The National Electrical Code in Article 430 specifies that all electrical motors are to have suitable controllers. When the motor runs at a constant speed, the controller can be relatively simple. It is often not much more than an on/off switch, though there are more sophisticated versions that include provisions for handling different types of motor overloads and which reduce the stress on the motor during start-up.
For a stationary motor of 1⁄8 hp or less that is left running and cannot be damaged by overload or failure to start, they can be as simple as the branch-circuit disconnecting means. An example is a wall clock that is protected by a circuit breaker or fuse in the entrance panel. The next step up is a portable motor rated 1⁄3 hp or less. The controller for this motor is permitted to be an attachment plug and receptacle or cord connector.
A branch-circuit inverse-time circuit breaker rated in amps is permitted for all motors. Inverse-time circuit breakers have both a thermal and an instantaneous trip. They are the most common type of circuit breaker found in residential, commercial, 
and heavy construction uses. Their thermal action responds to heat. In the event of a short, the magnetic action of the circuit breaker will detect the instantaneous values of current and trip the breaker. The National Electrical Code requires inverse time circuit breakers to be sized to a maximum of 250% of the motor full-load amperage (FLA).
A simpler type of breaker is the instantaneous-trip type which responds to immediate (almost instantaneous) values of current from a short circuit, ground fault, or locked rotor current. This type won’t trip from a slow heat buildup. The National Electrical Code allows instantaneous-trip circuit breakers to be sized to a maximum of 800% of a motors FLA value. Some instantaneous-trip circuit breakers have adjustable trip settings which can be adjusted above the locked-rotor current of a motor to allow the motor to start and come up to its running speed.
For stationary motors rated at less than two horsepower and 300 V, the controller may be a general-use switch having a rating of not less than twice the full-load current of the motor. On ac circuits, a general-use snap switch suitable for use only on ac (not general-use ac-dc snap switches) is permitted as the controller, where the motor full-load current rating is not more than 80% of the ampere rating of the switch.
The controller is not required to open all conductors to the motor unless the controller also serves as the disconnecting means for the motor. Thus, for a 240-V, single-phase motor, unlike an in-circuit switch, the controller could open just one leg, and this would stop the motor, though one of the terminals would remain live. For a three-phase motor, two legs would have to be opened to ensure the motor would not continue to run on two phases. With exceptions, each motor is to be provided with an individual controller.
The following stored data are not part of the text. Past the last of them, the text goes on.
-- ==== Sys2Proof/Machine/Operands.lean ====
section
/-! DEFINITION. The operand forms of the VU and TDA: views, operand file, latches, constants, the ring scalar (R59-R70), the
checks of a block (R64, R77, R375), and what a result writes (R70, R191). -/

namespace Sys2Proof.Machine

/-! ### Views (R60-R64) -/

structure View where
  etype : BitVec 4
  shape : BitVec 2
  /-- Bytes of the index step, the extent, the row pitch, the origin. -/
  istep : Nat
  extent : Nat
  pitch : Nat
  base : Nat
deriving DecidableEq, Repr

/-- The fields of a view register (R60). -/
def View.of (v : DWord) : View :=
  { etype := v.extractLsb' 56 4
    shape := v.extractLsb' 54 2
    istep := 256 * (v.extractLsb' 42 12).toNat
    extent := 256 * (v.extractLsb' 30 12).toNat
    pitch := 64 * (v.extractLsb' 18 12).toNat
    base := 256 * (v.extractLsb' 0 11).toNat }

def Tile.view (x : Tile) (v : BitVec 3) : View := View.of (x.vw.get 0#64 v.toNat)

/-- Runs of a block of rows: `k` rows of `u` bytes, `n` bytes in all. -/
def rowRuns (at_ pitch u : Nat) : Nat → Nat → List (Nat × Nat)
  | 0, _ => []
  | k + 1, n => if n = 0 then [] else (at_, min u n) :: rowRuns (at_ + pitch) pitch u k (n - min u n)

/-- The first `n` bytes of the block m v.i as the VU reads it (R62). -/
def View.block (w : View) (i : BitVec 3) (n : Nat) : List (Nat × Nat) :=
  let b := w.base + i.toNat * w.istep
  if w.shape = 1#2 then rowRuns b w.pitch 64 64 n else rowRuns b w.pitch 256 16 n

/-- A VU access through an accumulator view that runs past it (R64). -/
def View.past (w : View) (i : BitVec 3) : Bool :=
  w.shape == 2#2 && decide (w.extent < i.toNat * w.istep + 15 * w.pitch + 256)

/-- The index of a latch in the tile's latch memory. -/
def Latch.index : Latch → Nat
  | .alu => 0
  | .fma => 1
  | .sfu => 2
  | .perm => 3
  | .red => 4
  | .acc => 5

/-- Where the first `n` bytes of an operand lie; none for a constant or the ring scalar (R65). -/
def opndRuns (x : Tile) (o : Opnd) (n : Nat) : Option (Space × List (Nat × Nat)) :=
  match o with
  | .main v i => some (.reg, (x.view v).block i n)
  | .ofile e => some (.ofl, [(4096 * e.toNat, n)])
  | .latch l => some (.lat, [(4096 * Latch.index l, n)])
  | .const _ | .ring => none

/-- Small constants (R67). -/
def smallConst (c : BitVec 5) : Nat :=
  match c.toNat with
  | 0x10 => 0
  | 0x11 => 0x3F800000
  | 0x12 => 0x40000000
  | 0x13 => 0x3F000000
  | 0x14 => 0x3E800000
  | 0x15 => 0x40800000
  | 0x16 => 0xBF800000
  | 0x17 => 0x80000000
  | 0x18 => 0x7F800000
  | 0x19 => 0xFF800000
  | 0x1A => 0x7FC00000
  | 0x1B => 0x7F7FFFFF
  | 0x1C => 0x00800000
  | 0x1D => 0xFFFFFFFF
  | 0x1E => 0x7FFFFFFF
  | n => n

/-- A lane pattern in all 1,024 lanes. -/
def splat (p : Nat) : Nat := p * ((2 ^ 32768 - 1) / (2 ^ 32 - 1))

/-- Bytes of a memory as one number, little-endian. -/
def Mem.big (m : Mem) (a n : Nat) : Nat :=
  (m.filter fun e => decide (a ≤ e.1) && decide (e.1 < a + n)).foldl (fun acc e => acc + e.2.toNat * 2 ^ (8 * (e.1 - a))) 0

/-- Runs joined in order. -/
def Mem.bigRuns (m : Mem) : List (Nat × Nat) → Nat
  | [] => 0
  | r :: rs => Mem.big m r.1 r.2 + 2 ^ (8 * r.2) * Mem.bigRuns m rs

/-- The value of an operand (R65-R68). -/
def Tile.opnd (x : Tile) (o : Opnd) (n : Nat) : Nat :=
  match o with
  | .const c => splat (smallConst c)
  | .ring => splat (x.pvu.fp.headD 0).toNat
  | o => match opndRuns x o n with
    | some (sp, rs) => Mem.bigRuns (x.store.get sp) rs
    | none => 0

/-! ### Checks -/

/-- R64's check of every level-00 operand of a word. -/
def shapeBad (x : Tile) (os : List Opnd) : Bool :=
  os.any fun o => match o with
    | .main v i => (x.view v).past i
    | _ => false

/-- The words of runs. -/
def wordsOf (rs : List (Nat × Nat)) : List Nat :=
  rs.flatMap fun r => (List.range ((r.1 + r.2 + 3) / 4 - r.1 / 4)).map (· + r.1 / 4)

/-- The runs of an accumulator's rows. -/
def accRuns (base pitch e m n : Nat) (cs : Bool) : List (Nat × Nat) :=
  let n := if cs then n + 1 else n
  (List.range (if cs then m + 1 else m)).map fun y => (base + y * pitch, n * e)

/-- The register-space ranges that a queued command will write. -/
def TOp.writes : TOp → List (Nat × Nat)
  | .mac wide base pitch m n _ cs => accRuns base pitch (if wide then 8 else 4) m n cs
  | .zero base pitch e m n cs => accRuns base pitch e m n cs
  | .ldb _ _ _ _ => []
  | .race lands _ _ => lands.flatMap fun l => match l with
    | .bytes .reg runs => runs.map fun r => (r.1, r.2.length)
    | _ => []

/-- The first register-space word of runs with a write pending, as R77's mode sees it: from the cycle in which the write's word
issues, which for a command of the array is its push (R218). Writes of the array count unless left out (R221). -/
def pendingWord (x : Tile) (rs : List (Nat × Nat)) (tda : Bool) : Option Nat :=
  (wordsOf rs).find? fun w => (x.pend.any fun p => (tda || p.eng != .tda) && p.hits .reg w)
    || (tda && x.tda.queue.any fun c => (TOp.writes c.op).any fun r => overlaps (4 * w) 4 r.1 r.2)

/-- The first pending word among the operands a word reads (R77). -/
def debugHit (x : Tile) (srcs : List (Opnd × Nat)) : Option Nat :=
  if x.stop.pbm then
    (srcs.filterMap fun o => match o.1 with
      | .main v i => pendingWord x ((x.view v).block i o.2) true
      | _ => none).head?
  else none

namespace State

/-- ECC of the words of runs of a memory, read by an engine (R375). -/
def touchRuns (s : State) (t : Nat) (e : Eng) (sp : EccSpace) (rs : List (Nat × Nat)) : State × Option Nat :=
  rs.foldl (fun (q : State × Option Nat) r =>
    match q.2 with
    | some _ => q
    | none => q.1.touch t (e.code, 0) sp (r.1 / 4) ((r.1 + r.2 - 1) / 4)) (s, none)

/-- ECC of the operands a word reads, in their order (R375). -/
def touchOpnds (s : State) (t : Nat) (e : Eng) (srcs : List (Opnd × Nat)) : State × Option Nat :=
  let x := s.tile t
  srcs.foldl (fun (q : State × Option Nat) o =>
    match q.2, opndRuns x o.1 o.2 with
    | none, some (sp, rs) => q.1.touchRuns t e sp.ecc rs
    | _, _ => q) (s, none)

/-- The checks of a word's vector operands in the order of their cause codes (R298), then its sources: each the operand and
the bytes of it that are read. `pre` holds the word's own checks, which stand between. -/
def sources (s : State) (t : Nat) (e : Eng) (named : List Opnd) (pre : Option Act) (srcs : List (Opnd × Nat)) :
    Except Act (State × List Nat) :=
  let x := s.tile t
  if shapeBad x named then .error (.trap Cause.shape 0)
  else match pre with
  | some e => .error e
  | none =>
    match debugHit x srcs with
    | some w => .error (.trap Cause.debugRead (BitVec.ofNat 64 (4 * w)))
    | none =>
      match s.touchOpnds t e srcs with
      | (s, some w) => .error (.fail s Cause.ecc (BitVec.ofNat 64 w))
      | (s, none) => .ok (s, srcs.map fun o => (s.tile t).opnd o.1 o.2)

end State

/-! ### Results (R70, R191) -/

/-- All nibbles of a register. -/
def allNibbles : Nat := 2 ^ 8192 - 1

/-- The byte mask of two nibble bits. -/
def nibByte (b : Nat) : Byte := BitVec.ofNat 8 ((b % 2) * 15 + (b / 2 % 2) * 240)

/-- Number of bits of a run of `n` bytes at an offset, as bytes. -/
def bytesAt (v off n : Nat) : List Byte := leBytes n (v / 2 ^ (8 * off) % 2 ^ (8 * n))

/-- Runs with their offset in the register. -/
def withOffsets : Nat → List (Nat × Nat) → List (Nat × Nat × Nat)
  | _, [] => []
  | off, (a, n) :: r => (a, n, off) :: withOffsets (off + n) r

/-- What lands in runs of a memory: value `v`, nibbles `wr` written. Where an accumulator view's rows overlap (RSTRIDE below 4),
the manual does not say which row's byte remains: the higher row's does here (R62; log 64). -/
def landRuns (sp : Space) (runs : List (Nat × Nat)) (v wr : Nat) : List Land :=
  let rs := withOffsets 0 runs
  let m (off n : Nat) : Nat := wr / 2 ^ (2 * off) % 2 ^ (2 * n)
  let live := rs.filter fun r => m r.2.2 r.2.1 != 0
  if live.isEmpty then []
  else if live.all fun r => m r.2.2 r.2.1 == 2 ^ (2 * r.2.1) - 1 then
    [.bytes sp (live.map fun r => (r.1, bytesAt v r.2.2 r.2.1))]
  else
    [.part sp (live.map fun r => (r.1, (bytesAt v r.2.2 r.2.1).zipIdx.map fun b =>
      (b.1, nibByte (wr / 2 ^ (2 * (r.2.2 + b.2))))))]

/-- The landings of a result in its destination and its latch (R70); a latch-only destination lands once. -/
def resultLands (x : Tile) (lat : Nat) (d : Opnd) (l : Latch) (v wr : Nat) : List (Nat × Land) :=
  let latch := landRuns .lat [(4096 * Latch.index l, 4096)] v wr
  let dest := match d with
    | .latch _ => []
    | d => match opndRuns x d 4096 with
      | some (sp, rs) => landRuns sp rs v wr
      | none => []
  (dest ++ latch).map fun a => (lat, a)

/-- Issue occupancy of a full-register word: a third level-00 source costs a cycle (R69, R186). -/
def vuOcc (srcs : List Opnd) : Nat := if 3 ≤ (srcs.filter fun o => match o with
  | .main _ _ => true
  | _ => false).length then 5 else 4

end Sys2Proof.Machine
end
In contrast to these types of motor controllers, soft starters adjust the motor voltage on start-up as a means of controlling motor current and torque. They generally do so through use of solid-state devices like SCRs. The basic principle of soft starting is that controlling the conduction angle of the SCRs controls the application of the supply voltage. The starter uses the fact that the torque is proportional to the square of the starting current, which in turn is proportional to the applied voltage.
Soft starters can be both open loop and closed loop. Open-loop starters apply a start voltage irrespective of the motor current or speed. For each motor phase, two SCRs connect back-to-back, and the SCRs conduct initially at a delay of 180° during the respective half-wave cycles (for which each SCR conducts). This delay is reduced gradually with time until the applied voltage ramps up to the full supply voltage.
Closed-loop soft starters monitor any of the motor output qualities such as the current drawn or the speed, then modify the starting voltage accordingly. If current in each phase exceeds a certain set point, the time voltage ramp is halted.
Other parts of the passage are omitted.